In civil cases, the law (or the agreement of the parties) may permit a non-unanimous verdict.

A "specific finding" pertains to a type of verdict rendered in a jury trial. A judge may direct questions at the jury to be answered as part of its deliberations. These questions are meant to guide the jury through the facts of the case or the elements of each claim that must be proven. The answers returned by the jury, the specific findings, are then used to resolve the case as a matter of law.

A jury's deliberations are conducted in private, out of sight and hearing of the judge, litigants, witnesses, and others in the courtroom.

Not every case is eligible for a jury trial. For example, in the majority of U.S. states there is no right to a jury trial in family law actions not involving a termination of parental rights, such as divorce and custody modifications. As of 1978, eleven U.S. states allow juries in any aspect of divorce litigation: Colorado, Georgia, Illinois, Louisiana, Maine, Nevada, New York, North Carolina, Tennessee, Texas and Wisconsin. Most of these limit the right to a jury to try issues regarding grounds or entitlement for divorce only. Texas provides jury trial rights most broadly, including even the right to a jury trial on questions regarding child custody.
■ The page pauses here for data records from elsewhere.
/-- The program counter moves on by `n` bytes. -/
def advance (s : State) (p : Proc) (n : Nat) : State := onProc s p (fun x => { x with pc := (x.pc + n) % 2 ^ 64 })

/-- Profiles an instruction belongs to. -/
inductive Profile where
  | both
  | vector
  | scalar
deriving DecidableEq, Repr

def Profile.has (q : Profile) (p : Proc) : Bool :=
  match q with
  | .both => true
  | .vector => isLane p
  | .scalar => !isLane p

/-- What an instruction needs before its own effect: its profile, its words' bytes, whether its fields are as its table asks, and the scalar
and vector registers it reads or writes. -/
structure Need where
  prof : Profile := .both
  size : Nat := 4
  legal : Bool := true
  sregs : List Nat := []
  vregs : List Nat := []
  drained : Bool := false

/-- Does a register it needs, or everything where it must drain, wait for a gather? (R246, R269, R274) -/
def stalled (x : ProcS) (n : Need) : Bool :=
  x.gath.any (fun g => n.drained || (if g.isFlag then n.sregs.contains g.dest else n.vregs.contains g.dest))

/-- Issue one instruction: nothing where the processor does not execute; FETCH where its program counter is no place of code; ECC where its word cannot be
read; ILLEGAL where the word fetched spells no instruction, or the instruction is not the profile's or has a field it may not have, before FETCH for
its extension word (R234); a stall changes nothing; else its own effect. -/
def issue (p : Proc) (n : Need) (s : State) (f : State → ProcS → State) : Out :=
  if !procRuns s p then .next s
  else
    let x := procOf s p
    if x.pc % 4 ≠ 0 ∨ !codeAt s p x.pc then .next (raiseExc s p 2 0 x.pc)
    else if (ueIn s 4 (codeSpace s p x.pc)).isSome then .next (withRead s p 4 x.pc (codeSpace s p x.pc) (fun s _ => s))
    else if illegalWord (codeWord s p x.pc) || !(n.prof.has p) || !n.legal then .next (raiseExc s p 1 0 0)
    else if n.size = 8 ∧ !codeAt s p (x.pc + 4) then .next (raiseExc s p 2 0 (x.pc + 4))
    else if n.size = 8 ∧ (ueIn s 4 (codeSpace s p (x.pc + 4))).isSome then .next (withRead s p 4 (x.pc + 4) (codeSpace s p (x.pc + 4)) (fun s _ => s))
    else if stalled x n then .next s
    else .next (f s x)

/-- An effect on the processor's own registers, and the next instruction. -/
def regsOnly (p : Proc) (n : Need) (s : State) (f : ProcS → ProcS) : Out :=
  issue p n s (fun s x => advance (setProc s p (f x)) p n.size)

/-- A scalar result governed by element 0 of KG (R209), from the scalar registers `rs`. -/
def scalarFrom (p : Proc) (f : FmtR) (legal : Bool) (rs : List Nat) (g : ProcS → Nat) (s : State) : Out :=
  regsOnly p { legal := legal, sregs := f.d.toNat :: rs } s
    (fun x => if x.kGet f.kg.toNat 0 = kT then x.sSet f.d.toNat (g x) else x)

/-- A function of scalars A and B (R250). -/
def scalar2 (p : Proc) (f : FmtR) (g : Nat → Nat → Nat) (s : State) : Out :=
  scalarFrom p f true [f.a.toNat, f.b.toNat] (fun x => g (x.sGet f.a.toNat) (x.sGet f.b.toNat)) s

/-- A function of scalar A alone; `legal` where the table asks that B be s0. -/
def scalar1 (p : Proc) (f : FmtR) (legal : Bool) (g : Nat → Nat) (s : State) : Out :=
  scalarFrom p f legal [f.a.toNat] (fun x => g (x.sGet f.a.toNat)) s

/-! Gathers (R213 to R217, R267 to R271). -/

/-- The epoch index that a gather of an invocation's blank k - d names; a negative one names no blank. -/
def gathEpoch (k d : Nat) : Option Nat := if d ≤ k then some (k - d) else none

/-- The stream that owns a channel that is no phasor, if one does. -/
def ownerOf (c : Tab Word) (i : Nat) : Option Nat :=
  if i < chFr then (if dirMapped c i then some (dirStream c i) else none)
  else if i < chDg then some (chOwner c i)
  else
    let w := getC c Win.ING_DIR (chFr + (i - chDg)) 0
    if bitOf w 31 then some (bits w 28 16) else none

/-- Does an entry hold the missing pattern, neither measured nor predicted? A lost one is delivered with its ECC_LOST flag (01 R18), and is not
counted here. -/
def entryGone (c : Tab Word) (b : Blank) (i : Nat) : Bool :=
  if i < chAn then (b.phOf i).flags == 0 || (bitOf (b.phOf i).flags 2 && !bitOf (b.phOf i).flags 1)
  else if i < chDg then !b.measured c i && !(Tab.get (fun _ => (⟨0, 0, 0, 0, 0, false⟩ : Pred)) b.preds i).written
  else match ownerOf c i with | some o => !bitOf (b.hdrOf o).sflags 0 | none => true

/-- Flag word that a flag gather delivers (R214): 0 of a missing entry. -/
def gatherFl (s : State) (k i : Nat) : Nat :=
  match blankOf s k with
  | none => 0
  | some b =>
    if entryGone (confOf s k) b i then 0
    else if i < chAn then
      let q := b.phOf i
      q.flags % 65536 + q.qual % 256 * 2 ^ 16 + q.ofs % 2 ^ 24 * 2 ^ 24
    else
      match ownerOf (confOf s k) i with
      | some o =>
        let h := b.hdrOf o
        h.stat % 65536 + h.sflags % 256 * 2 ^ 16 + h.ofs % 2 ^ 24 * 2 ^ 24
      | none => 0

/-- A gather completes: it reads its blank's content as it stands (R216, R268). -/
def gathDone (s : State) (x : ProcS) (g : Gath) : ProcS :=
  if g.isFlag then x.sSet g.dest (match g.el with | (_, i) :: _ => gatherFl s g.epoch i | [] => 0)
  else
    g.el.zipIdx.foldl (fun y (gi, e) =>
      if gi.1 = kF then y
      else
        let v := gatherEl s g.epoch gi.2
        y.vSet g.dest e (if gi.1 = kT then v else discHull (x.vGet g.dest e) v)) x

/-- What a read of the blank store sees in this cycle: each slot as it was before the cycle, with what a fill wrote up to then (01 R16). -/
def storeView (s : State) (k : Nat) : State :=
  let ring := s.cyc.blanks.foldl (fun r p => r.set p.1 p.2) s.aln.ring
  syncFill { s with aln := { s.aln with ring := ring } } k (s.cycle - 1)

/-- What a lane's gather of blank `k` reads: the ring, or, in a re-run for the twin, the blanks as they stood at their seals (16 R470). -/
def gathView (s : State) (x : ProcS) (k : Nat) : State :=
  match x.item with
  | some (id, _) => (match invOf s id with | some v => if v.quiet then s.twn.kept.foldl withKept s else storeView s k | none => storeView s k)
  | none => storeView s k

/-- GATHER_COMPLETE (R269): an outstanding gather of a lane completes, in any order. -/
def execGatherComplete (lane : Fin 32) (which : Nat) (s : State) : Out :=
  let x := laneOf s lane
  match x.gath[which]? with
  | some g => .next (setLane s lane (gathDone (gathView s x g.epoch) { x with gath := x.gath.eraseIdx which } g))
  | none => .next s

/-! Scalar memory (R255). -/

/-- The alignment and the space of an access, then its effect. -/
def access (p : Proc) (s : State) (a n al : Nat) (write word : Bool) (k : Space → State) : State :=
  if a % al ≠ 0 then raiseExc s p 3 0 a
  else
    match spaceOf s p a n write word with
    | some sp => k sp
    | none => raiseExc s p 4 0 a

/-- The address of format M with a size. -/
def addrM (x : ProcS) (f : FmtM) (n : Nat) : Nat := toU 64 ((x.sGet f.a.toNat : Int) + f.ofs.toInt * n)

/-- A scalar load of `n` bytes, zero-extended. -/
def loadOp (p : Proc) (f : FmtM) (n : Nat) (s : State) : Out :=
  issue p { sregs := [f.d.toNat, f.a.toNat] } s fun s x =>
    if x.kGet f.kg.toNat 0 ≠ kT then advance s p 4
    else access p s (addrM x f n) n n false (n == 4) fun sp => withRead s p n (addrM x f n) sp fun s bs =>
      advance (onProc s p (fun x => x.sSet f.d.toNat (ofLe bs))) p 4

/-- A scalar store of `n` bytes. -/
def storeOp (p : Proc) (f : FmtM) (n : Nat) (s : State) : Out :=
  issue p { sregs := [f.d.toNat, f.a.toNat] } s fun s x =>
    if x.kGet f.kg.toNat 0 ≠ kT then advance s p 4
    else access p s (addrM x f n) n n true (n == 4) fun sp =>
      advance (spaceWrite s (leBytes n (x.sGet f.d.toNat)) sp) p 4

/-! Vector and predicate shapes. -/

/-- A governed vector result from the scalar registers `rs` and the vector registers `vs`. -/
def vectorOp (p : Proc) (f : FmtR) (legal : Bool) (rs vs : List Nat) (hull : VEl → VEl → VEl) (g : ProcS → Nat → VEl) (s : State) : Out :=
  regsOnly p { prof := .vector, legal := legal, sregs := rs, vregs := f.d.toNat :: vs } s
    (fun x => x.vWrite f.d.toNat f.kg.toNat hull (g x))

/-- Two-operand and one-operand VALU functions; a one-operand function asks for B = 0 (R261). -/
def valu2 (p : Proc) (f : FmtR) (hull : VEl → VEl → VEl) (g : VEl → VEl → VEl) (s : State) : Out :=
  vectorOp p f true [] [f.a.toNat, f.b.toNat] hull (fun x e => lift2 g (x.vGet f.a.toNat e) (x.vGet f.b.toNat e)) s
def valu1 (p : Proc) (f : FmtR) (hull : VEl → VEl → VEl) (g : VEl → VEl) (s : State) : Out :=
  vectorOp p f (f.b == 0) [] [f.a.toNat] hull (fun x e => lift1 g (x.vGet f.a.toNat e)) s
/-- A VALU function of a vector and the binary32 in a scalar register. -/
def valuS (p : Proc) (f : FmtR) (g : Nat → VEl → VEl) (s : State) : Out :=
  vectorOp p f true [f.b.toNat] [f.a.toNat] discHull (fun x e => lift1 (g (x.sGet f.b.toNat % 2 ^ 32)) (x.vGet f.a.toNat e)) s

/-- A predicate result of formats C: the zero bits are zero. -/
def cmpOp (p : Proc) (f : FmtC) (prof : Profile) (g : ProcS → Nat → Nat) (s : State) : Out :=
  let ab := [f.a.toNat, f.b.toNat]
  let vec := prof == .vector
  let n : Need := { prof := prof, legal := f.z == 0, sregs := if vec then [] else ab, vregs := if vec then ab else [] }
  regsOnly p n s
    (fun x => x.kWrite p f.kd.toNat f.kg.toNat (g x))
/-- A comparison of two scalars. -/
def scmpOp (p : Proc) (f : FmtC) (g : Nat → Nat → Bool) (s : State) : Out :=
  cmpOp p f .both (fun x _ => kOf (g (x.sGet f.a.toNat) (x.sGet f.b.toNat))) s
/-- A comparison of two vectors, by FUNC (R266). -/
def vcmpOp (p : Proc) (f : FmtC) (func : Nat) (s : State) : Out :=
  cmpOp p f .vector (fun x e => elCmp func (x.vGet f.a.toNat e) (x.vGet f.b.toNat e)) s

/-- A PLOG function (R260). -/
def plogOp (p : Proc) (f : FmtP) (legal : Bool) (g : ProcS → Nat → Nat) (s : State) : Out :=
  regsOnly p { legal := legal } s (fun x => x.kWrite p f.kd.toNat f.kg.toNat (g x))

/-- A format I function: not governed (R245). -/
def immOp (p : Proc) (f : FmtI) (legal : Bool) (g : Nat → Nat) (s : State) : Out :=
  regsOnly p { legal := legal, sregs := [f.d.toNat, f.a.toNat] } s (fun x => x.sSet f.d.toNat (g (x.sGet f.a.toNat)))

end Sys2Proof.Machine
end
However, anyone who is charged with a criminal offense has a Constitutional right to a trial by jury.

====Civil trial procedure====

The right to trial by jury in a civil case in federal court is addressed by the Seventh Amendment. Importantly, however, the Seventh Amendment does not guarantee a right to a civil jury trial in state courts (although most state constitutions guarantee such a right). The Seventh Amendment provides: "In Suits at common law, where the value in controversy shall exceed twenty dollars, the right of trial by jury shall be preserved, and no fact tried by a jury shall be otherwise re-examined in any Court of the United States, than according to the rules of the common law." In Joseph Story's 1833 treatise Commentaries on the Constitution of the United States, he wrote, "[I]t is a most important and valuable amendment; and places upon the high ground of constitutional right the inestimable privilege of a trial by jury in civil cases, a privilege scarcely inferior to that in criminal cases, which is conceded by all to be essential to political and civil liberty."

The Seventh Amendment does not guarantee or create any right to a jury trial; rather, it preserves the right to jury trial in the federal courts that existed in 1791 at common law. In this context, common law means the legal environment the United States inherited from England. In England in 1791, civil actions were divided into actions at law and actions in equity. Actions at law had a right to a jury, actions in equity did not. Federal Rules of Civil Procedure Rule 2 says "[t]here is one form of action—the civil action", which abolishes the legal/equity distinction. Today, in actions that would have been "at law" in 1791, there is a right to a jury; in actions that would have been "in equity" in 1791, there is no right to a jury. However, Federal Rule of Civil Procedure 39(c) allows a court to use one at its discretion. To determine whether the action would have been legal or equitable in 1791, one must first look at the type of action and whether such an action was considered "legal" or "equitable" at that time. Next, the relief being sought must be examined. Monetary damages alone were purely a legal remedy, and thus entitled to a jury. Non-monetary remedies such as injunctions, rescission, and specific performance were all equitable remedies, and thus up to the judge's discretion, not a jury. In Beacon Theaters, Inc. v. Westover (1959), the US Supreme Court discussed the right to a jury, holding that when both equitable and legal claims are brought, the right to a jury trial still exists for the legal claim, which would be decided by a jury before the judge ruled on the equitable claim.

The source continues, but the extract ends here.